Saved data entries
-- ==== Sys2Proof/Certificates/Slice0/Obligations.lean ====
section
/-!
DEFINITION. Sys2Proof/Certificates/Slice0/Obligations.lean: the statements for the provers.  `offHif`, `RegsOnly`,
`SameWords` and `HostOnly` (Machine/Ops.lean, Safety.lean) say what a command leaves as it was.
-/

open Sys2Proof Sys2Proof.Machine

/-! ## The machine as a whole -/

/-- One step runs the command at the front of the queue on the state with the queue's rest; on an empty queue the
device idles (log entry 1). -/
def Obligations.StepRunsTheFrontCommand : Prop :=
  (∀ (c : Instr) (rest : List Instr) (s : State),
    step { s with pending := c :: rest } = exec c { s with pending := rest }) ∧
  ∀ s : State, s.pending = [] → step s = .next s

/-- Every command of the table answers a next state and leaves the queue as it finds it; so every step is safe. -/
def Obligations.EveryCommandCompletes : Prop :=
  (∀ (i : Instr) (s : State), ∃ u, exec i s = .next u ∧ u.pending = s.pending) ∧ ∀ s : State, SafeStep s

/-- What reset leaves: the mode reads Dawn, the claim is 0 and the gate closed, no ring is active, no latch is loaded,
`PWR_RESET_CAUSE` shows the pin, and every other register holds its Reset column. -/
def Obligations.ResetLeaves : Prop :=
  State.reset.pw.mode = .dawn ∧ State.reset.pending = [] ∧ State.reset.tw.claim = 0 ∧ State.reset.tw.gate = false ∧
    State.reset.fld F.PWR_RESET_CAUSE_pin = 1 ∧ (∀ off, off ≠ 0x010010 → State.reset.word off = regReset off) ∧
    (∀ n < 64, State.reset.io.sqActive n = false ∧ State.reset.io.cqActive n = false) ∧
    State.reset.io.heldLo = [] ∧ State.reset.io.latch = []

/-- The common checks of R472, in their order, for every ring command but TWN_ROLE_REQUEST and PKT_TX (which have
statements of their own): a descriptor of another generation completes STALE, one with reserved flags BAD_ARG, one whose
opcode is not listed or not of its ring's kind UNSUPPORTED, and one not served in the mode as the mode says; each has no
other effect. -/
def Obligations.CommonChecksInOrder : Prop :=
  ∀ (i : Instr) (op : Nat) (k : RingKind) (c : Cmd) (s : State),
    ringRow i = some (op, k, c) → op ≠ 0x0701 → op ≠ 0x1001 → s.canFetch c = true →
    s.io.hf.inFlight c.sq.val = false → c.wrFail = false → s.pw.mode ≠ .doze →
    (s.pw.mode = .rescue → s.up.job = none) →
    let turned (st : Nat) : Prop := ∃ u, exec i s = .next u ∧ Answered s u c st ∧ HostOnly s u []
    let kind := s.fld (F.HIF_SQ_CFG_kind c.sq.val)
    (c.gen.toNat ≠ s.fld F.HIF_GEN_gen → turned stSTALE) ∧
    (c.gen.toNat = s.fld F.HIF_GEN_gen → c.b3.toNat / 2 ≠ 0 → turned stBAD_ARG) ∧
    (c.gen.toNat = s.fld F.HIF_GEN_gen → c.b3.toNat / 2 = 0 → (op ∉ opcodes ∨ k.code ≠ kind) →
      turned stUNSUPPORTED) ∧
    ∀ st, c.gen.toNat = s.fld F.HIF_GEN_gen → c.b3.toNat / 2 = 0 → op ∈ opcodes → k.code = kind →
      modeStatus s.pw.mode op = some st → turned st

/-- R232: blocks of a command are processed in order up to the first whose status is not OK; that status is the
command's, each processed block has its status written into it, and no later block is read or changed. -/
def Obligations.BlocksUpToTheFirstFailure : Prop :=
  ∀ (f : State → Bytes → BlockReply) (base size statusAt : Nat) (good : List Bytes) (bad : Bytes) (rest : List Bytes)
    (s : State),
    (∀ u b, b ∈ good → (f u b).status = stOK ∧ (f u b).writes = []) → (∀ u, (f u bad).status ≠ stOK) →
    (∀ u, (f u bad).writes = []) →
    let mid := good.foldl (fun u b => (f u b).st) s
    let r := runBlocks false f base size statusAt (good ++ bad :: rest) s []
    r.st = (f mid bad).st ∧ r.status = some (f mid bad).status ∧
      r.writes = (List.range good.length).map (fun k => (base + k * size + statusAt, toLE 1 stOK)) ++
        [(base + good.length * size + statusAt, toLE 1 (f mid bad).status)]

/-- OTP and MRAM keep what the spec calls permanent, at every step from every state: the unit ID never changes, a fuse
entry stays, a programmed authority stays programmed with its hash and stays revoked once it is, and the letter counter
record changes only with a letter. -/
def Obligations.PermanentRecordsStay : Prop :=
  ∀ s u : State, step s = .next u →
    u.nv.unitId = s.nv.unitId ∧ (∃ more, u.nv.fuses = s.nv.fuses ++ more) ∧
    (∀ k a, Tbl.get? s.nv.auth k = some a → a.programmed = true →
      ∃ b, Tbl.get? u.nv.auth k = some b ∧ b.programmed = true ∧ b.hash = a.hash ∧
        (a.revoked = true → b.revoked = true)) ∧
    (u.nv.letterCtr = s.nv.letterCtr ∨ ∃ t m o rest, s.pending = .letterProcess t m o :: rest)

/-- The registers are kept in one canonical form, offsets rising and no word equal to its reset value listed, by every
step from every state. -/
def Obligations.RegistersStayCanonical : Prop :=
  ∀ s u : State, step s = .next u → s.io.Canonical → u.io.Canonical

/-- The reset state meets that form. -/
def Obligations.ResetRegistersCanonical : Prop := State.reset.io.Canonical

/-! ## The real-time clock and the backup domain -/

/-- RTC_SET, RTC_SHIFT, RTC_ADD_HOUR, RTC_SUB_HOUR and ALM1_CLEAR_MARK (R104, R110, R111): while BAR0 is reachable, each
leaves its action waiting for the next backup tick and changes nothing else. -/
def Obligations.RtcCommandsWaitForTheTick : Prop :=
  ∀ (t : Nat) (s : State), s.barUp = true →
    (∀ hi : Word, exec (.rtcSet t hi) s = .next { s with
      now := max s.now t
      rt := { s.rt with setNext := some (
        hi.toNat % 65536 * 2 ^ 32 + ((Tbl.get? s.io.heldLo 0x030004).map (·.toNat)).getD (s.rt.sec % 2 ^ 32),
        hi.toNat / 65536 % 32768) } }) ∧
    (∀ n : BitVec 16, n ≠ 0#16 → n ≠ 0x8000#16 →
      exec (.rtcShift t n) s = .next { s with now := max s.now t, rt := { s.rt with act := some (.shift n.toInt) } }) ∧
    exec (.rtcAddHour t) s = .next { s with now := max s.now t, rt := { s.rt with act := some .addHour } } ∧
    exec (.rtcSubHour t) s = .next { s with now := max s.now t, rt := { s.rt with act := some .subHour } } ∧
    exec (.alm1ClearMark t) s = .next { s with now := max s.now t, rt := { s.rt with act := some .clearMark } } ∧
    ∃ u, exec (.rtcShift t 0x8000#16) s = .next u ∧ u.fld F.RTC_STAT_cmd_err = 1 ∧ RegsOnly s u [0x030000]

/-- BACKUP_TICK (R103, R104, R106): with nothing waiting, the time advances by one tick under the trim and the frame
holds; with a set waiting, the time is the set's, `time_lost` and `xtal_gap` clear, and every anchor of the connection
table moves by the same delta. -/
def Obligations.BackupTickAdvancesOrSets : Prop :=
  ∀ (t : Nat) (s : State), s.rt.wr = [] →
    (s.rt.setNext = none → s.rt.act = none → s.rt.offsetNext = none →
      ∃ u, exec (.backupTick t) s = .next u ∧
        u.rtc = s.rtc + trimStep s.rt.tick s.rt.pulses s.rt.skip ∧ u.rt.offset = s.rt.offset ∧
        { u with rt := s.rt, now := s.now } = s) ∧
    (∀ sec frac : Nat, s.rt.setNext = some (sec, frac) → frac < 32768 → s.rt.act ≠ some .clearMark →
      ∃ u, exec (.backupTick t) s = .next u ∧ u.rt.sec = sec ∧ u.rt.frac = frac ∧ u.rt.setNext = none ∧
        u.fld F.RTC_STAT_time_lost = 0 ∧ u.fld F.RTC_STAT_xtal_gap = 0 ∧
        u.ml = s.ml.shiftAnchors
          ((sec * 32768 + frac : Nat) - (s.rtc + trimStep s.rt.tick s.rt.pulses s.rt.skip)) ∧
        SameWords s u [0x030000])

/-- ALARM0_FIRE, ALARM1_FIRE (R112 to R114), RTC_TRIM_WINDOW (R117), VBAT_MEASURE (R122). -/
def Obligations.AlarmsTrimAndCell : Prop :=
  ∀ (t : Nat) (x : Straps) (s : State),
    (∀ late : Bool, s.rt.due0 = some late → s.pw.mode ≠ .hibernate → s.pw.mode ≠ .doze → s.pw.hold = none →
      ∃ u, exec (.alarm0Fire t x) s = .next u ∧ u.fld F.RTC_ALM_STAT_fired0 = 1 ∧
        u.fld F.RTC_ALM_STAT_late0 = late.toNat ∧ u.fld F.RTC_ALM0_HI_enable = 0 ∧ u.rt.due0 = none ∧
        HostOnly { s with rt := u.rt } u [0x03002C, 0x030024]) ∧
    (∀ (late : Bool) (m : Int), s.rt.due1 = some (late, m) → s.pw.mode ≠ .hibernate → s.pw.mode ≠ .doze →
      s.pw.hold = none →
      ∃ u, exec (.alarm1Fire t x) s = .next u ∧ u.fld F.RTC_ALM_STAT_fired1 = 1 ∧
        u.fld F.RTC_ALM_STAT_late1 = late.toNat ∧ u.rt = { s.rt with due1 := none, mark := some m } ∧
        HostOnly { s with rt := u.rt } u [0x03002C]) ∧
    (∀ (count : Nat), s.powered = true → s.flag F.RTC_TRIM_auto = true → 0 < count →
      ∃ u, exec (.rtcTrimWindow t count true) s = .next u ∧
        u.fld F.RTC_TRIM_dir = (decide (count < 2560000000)).toNat ∧
        (4878 * count < (2560000000 - (count : Int)).natAbs * 10000000 →
          u.fld F.RTC_TRIM_pulses = 1023 ∧ u.fld F.RTC_STAT_trim_sat = 1) ∧
        RegsOnly s u [0x03001C, 0x030000]) ∧
    (∀ mv : Nat, s.powered = true →
      ∃ u, exec (.vbatMeasure t mv) s = .next u ∧ u.fld F.RTC_VBAT_mv = min mv 4095 ∧
        u.fld F.RTC_STAT_vbat_low = (decide (mv < 1800)).toNat ∧
        u.fld F.RTC_STAT_vbat_absent = (decide (mv < 1000)).toNat ∧ RegsOnly s u [0x030030, 0x030000])

/-! ## Host interface (16_host_rings) -/

/-- NOP, DEV_STATUS, LOG_READ and TEL_READ (R485, R553, R556, R597): in Full each is answered OK with what it writes,
and changes nothing but the host interface. -/
def Obligations.HostReadCommands : Prop :=
  ∀ (t : Nat) (c : Cmd) (s : State), Ready s c .command → s.pw.mode = .full →
    (∃ u, exec (.nop t c 0x0001) s = .next u ∧ Answered s u c stOK ∧ HostOnly s u []) ∧
    (c.f 0 8 % 32 = 0 → c.zero 8 16 = true →
      (∃ u b, exec (.devStatus t c) s = .next u ∧ b.length = 64 ∧ Bytes.le b 16 1 = s.fld F.HIF_GEN_gen ∧
        Bytes.le b 17 1 = s.tw.role.code ∧ Bytes.le b 18 1 = (s.tw.claim + 16 * s.tw.claimIn) % 256 ∧
        Bytes.le b 0 4 = s.topMode.toNat ∧ Bytes.zero (b.drop 32) = true ∧
        Answered s u c stOK [(c.f 0 8, b)] ∧ HostOnly s u []) ∧
      ∃ u b, exec (.telRead t c) s = .next u ∧ b.length = 128 ∧ Answered s u c stOK [(c.f 0 8, b)] ∧ HostOnly s u []) ∧
    (c.f 0 8 % 32 = 0 → c.zero 14 10 = true → 1 ≤ c.f 12 2 → c.f 12 2 ≤ 2048 →
      let es := (logFrom s.nv.log.reverse (c.f 8 4)).take (c.f 12 2)
      ∃ u, exec (.logRead t c) s = .next u ∧ HostOnly s u [] ∧ Answered s u c stOK [(c.f 0 8,
        toLE 4 es.length ++ toLE 4 ((s.nv.log.getLast?.map (·.seq)).getD 0) ++
          toLE 4 ((s.nv.log.head?.map (·.seq)).getD 0) ++ toLE 4 0 ++ (es.map LogEntry.bytes).flatten)])

/-- Doorbells (R470): the first condition that applies decides; a discarded one is counted, one that is applied sets the
ring's tail or head, and, but for a wake from Doze (R487) and for what waited for the completion ring's space, nothing
else changes. -/
def Obligations.Doorbells : Prop :=
  ∀ (t : Nat) (n : Fin 64) (narrow : Bool) (v : Word) (s : State), s.barUp = true →
    let idx := bitsN v.toNat 15 0
    let counted (f : Fld) (u : State) : Prop := u.fld f = min (s.fld f + 1) 65535 ∧ RegsOnly s u [f.off]
    ((narrow = true ∨ bitsN v.toNat 31 24 ≠ 0 ∨ s.fld (F.HIF_SQ_CFG_en n) = 0 ∨ s.io.sqSize n ≤ idx) →
      ∃ u, exec (.submissionDoorbell t n narrow v) s = .next u ∧ counted F.HIF_DB_ERR_bad_db u) ∧
    (narrow = false → bitsN v.toNat 31 24 = 0 → s.fld (F.HIF_SQ_CFG_en n) ≠ 0 → idx < s.io.sqSize n →
      (bitsN v.toNat 23 16 ≠ s.fld F.HIF_GEN_gen →
        ∃ u, exec (.submissionDoorbell t n narrow v) s = .next u ∧ counted F.HIF_DB_ERR_stale_db u) ∧
      (bitsN v.toNat 23 16 = s.fld F.HIF_GEN_gen →
        ∃ u, exec (.submissionDoorbell t n narrow v) s = .next u ∧ u.fld (F.HIF_SQ_STAT_tail n) = idx ∧
          u.fld (F.HIF_SQ_STAT_head n) = s.fld (F.HIF_SQ_STAT_head n) ∧
          (s.pw.mode ≠ .doze → RegsOnly s u [(F.HIF_SQ_STAT_tail n).off]))) ∧
    ((narrow = true ∨ bitsN v.toNat 31 24 ≠ 0 ∨ s.fld (F.HIF_CQ_CFG_en n) = 0 ∨ s.io.cqSize n ≤ idx) →
      ∃ u, exec (.completionDoorbell t n narrow v) s = .next u ∧ counted F.HIF_DB_ERR_bad_db u) ∧
    (narrow = false → bitsN v.toNat 31 24 = 0 → s.fld (F.HIF_CQ_CFG_en n) ≠ 0 → idx < s.io.cqSize n →
      ∃ u, exec (.completionDoorbell t n narrow v) s = .next u ∧ u.fld (F.HIF_CQ_STAT_head n) = idx ∧
        HostOnly s u [] ∧
        (s.io.hf.cqHeld = [] → s.io.hf.evHeld = [] → RegsOnly s u [(F.HIF_CQ_STAT_head n).off]))

/-- SQ_ENABLE, SQ_DISABLE, CQ_ENABLE, CQ_DISABLE (R483): an enabled ring starts with head and tail 0, a completion ring
in phase 1; a disabled submission ring's unfilled buffers are the host's again, and it is inactive once nothing started
is left; a completion ring that an enabled submission ring names is not disabled. -/
def Obligations.RingsEnabledAndDisabled : Prop :=
  ∀ (t : Nat) (n : Fin 64) (v : Word) (s : State), s.barUp = true →
    let sq : Prop := ∀ f ∈ [F.HIF_SQ_CFG_size_log2 n, F.HIF_SQ_CFG_buf_256 n, F.HIF_SQ_CFG_kind n, F.HIF_SQ_CFG_cq n],
      f.of v = s.fld f
    (v.getLsbD 31 = true → s.fld (F.HIF_SQ_CFG_en n) = 0 → s.io.sqActive n = false →
      6 ≤ bitsN v.toNat 4 0 → bitsN v.toNat 4 0 ≤ 16 → bitsN v.toNat 13 8 ≠ 0 → bitsN v.toNat 17 16 ≠ 3 →
      ∃ u, exec (.sqEnable t n v) s = .next u ∧ HostOnly s u [] ∧ u.fld (F.HIF_SQ_CFG_en n) = 1 ∧
        u.io.sqActive n = true ∧ u.fld (F.HIF_SQ_STAT_head n) = 0 ∧ u.fld (F.HIF_SQ_STAT_tail n) = 0 ∧
        u.fld (F.HIF_SQ_ERR_err n) = 0 ∧ u.fld (F.HIF_SQ_CFG_size_log2 n) = bitsN v.toNat 4 0 ∧
        u.fld (F.HIF_SQ_CFG_buf_256 n) = bitsN v.toNat 13 8 ∧ u.fld (F.HIF_SQ_CFG_kind n) = bitsN v.toNat 17 16 ∧
        u.fld (F.HIF_SQ_CFG_cq n) = bitsN v.toNat 23 18 ∧ u.io.hf.lost = none) ∧
    (v.getLsbD 31 = false → s.fld (F.HIF_SQ_CFG_en n) ≠ 0 → sq →
      ∃ u, exec (.sqDisable t n v) s = .next u ∧ HostOnly s u [] ∧ u.fld (F.HIF_SQ_CFG_en n) = 0 ∧
        (∀ b ∈ u.io.hf.rxBufs, b.sq ≠ n) ∧ u.io.out = s.io.out ∧
        (u.io.sqActive n = true → ∃ d ∈ s.io.hf.deferred, d.sq = n)) ∧
    (v.getLsbD 31 = true → s.fld (F.HIF_CQ_CFG_en n) = 0 → s.io.cqActive n = false →
      6 ≤ bitsN v.toNat 4 0 → bitsN v.toNat 4 0 ≤ 16 →
      (∀ k < 64, k ≠ n.val → s.fld (F.HIF_CQ_CFG_event k) = 0) → s.io.hf.cqHeld = [] → s.io.hf.evHeld = [] →
      ∃ u, exec (.cqEnable t n v) s = .next u ∧ HostOnly s u [] ∧ u.fld (F.HIF_CQ_CFG_en n) = 1 ∧
        u.io.cqActive n = true ∧ u.fld (F.HIF_CQ_STAT_head n) = 0 ∧ u.fld (F.HIF_CQ_STAT_tail n) = 0 ∧
        u.fld (F.HIF_CQ_ERR_phase n) = 1 ∧ u.fld (F.HIF_CQ_CFG_size_log2 n) = bitsN v.toNat 4 0 ∧
        u.fld (F.HIF_CQ_CFG_event n) = bitsN v.toNat 30 30 ∧ u.fld (F.HIF_CQ_CFG_vector n) = bitsN v.toNat 21 16) ∧
    (v.getLsbD 31 = false → s.fld (F.HIF_CQ_CFG_en n) ≠ 0 →
      (∀ f ∈ [F.HIF_CQ_CFG_size_log2 n, F.HIF_CQ_CFG_event n], f.of v = s.fld f) →
      ((∃ k < 64, s.fld (F.HIF_SQ_CFG_en k) ≠ 0 ∧ s.fld (F.HIF_SQ_CFG_cq k) = n) →
        ∃ u, exec (.cqDisable t n v) s = .next u ∧ u.fld (F.HIF_CQ_CFG_en n) = s.fld (F.HIF_CQ_CFG_en n) ∧
          u.fld (F.HIF_CQ_ERR_cfg_err n) = 1 ∧ HostOnly s u []) ∧
      ((∀ k < 64, s.fld (F.HIF_SQ_CFG_en k) ≠ 0 → s.fld (F.HIF_SQ_CFG_cq k) ≠ n) →
        ∃ u, exec (.cqDisable t n v) s = .next u ∧ u.fld (F.HIF_CQ_CFG_en n) = 0 ∧ u.io.cqActive n = false ∧
          HostOnly s u []))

- **What the exercise asks**
Please output an exact copy of the lines above, from the opening line of the data down to the line that contains "open Sys2Proof Sys2Proof.Machine".

- **Solution to the problem**
-- ==== Sys2Proof/Certificates/Slice0/Obligations.lean ====
section
/-!
DEFINITION. Sys2Proof/Certificates/Slice0/Obligations.lean: the statements for the provers.  `offHif`, `RegsOnly`,
`SameWords` and `HostOnly` (Machine/Ops.lean, Safety.lean) say what a command leaves as it was.
-/

open Sys2Proof Sys2Proof.Machine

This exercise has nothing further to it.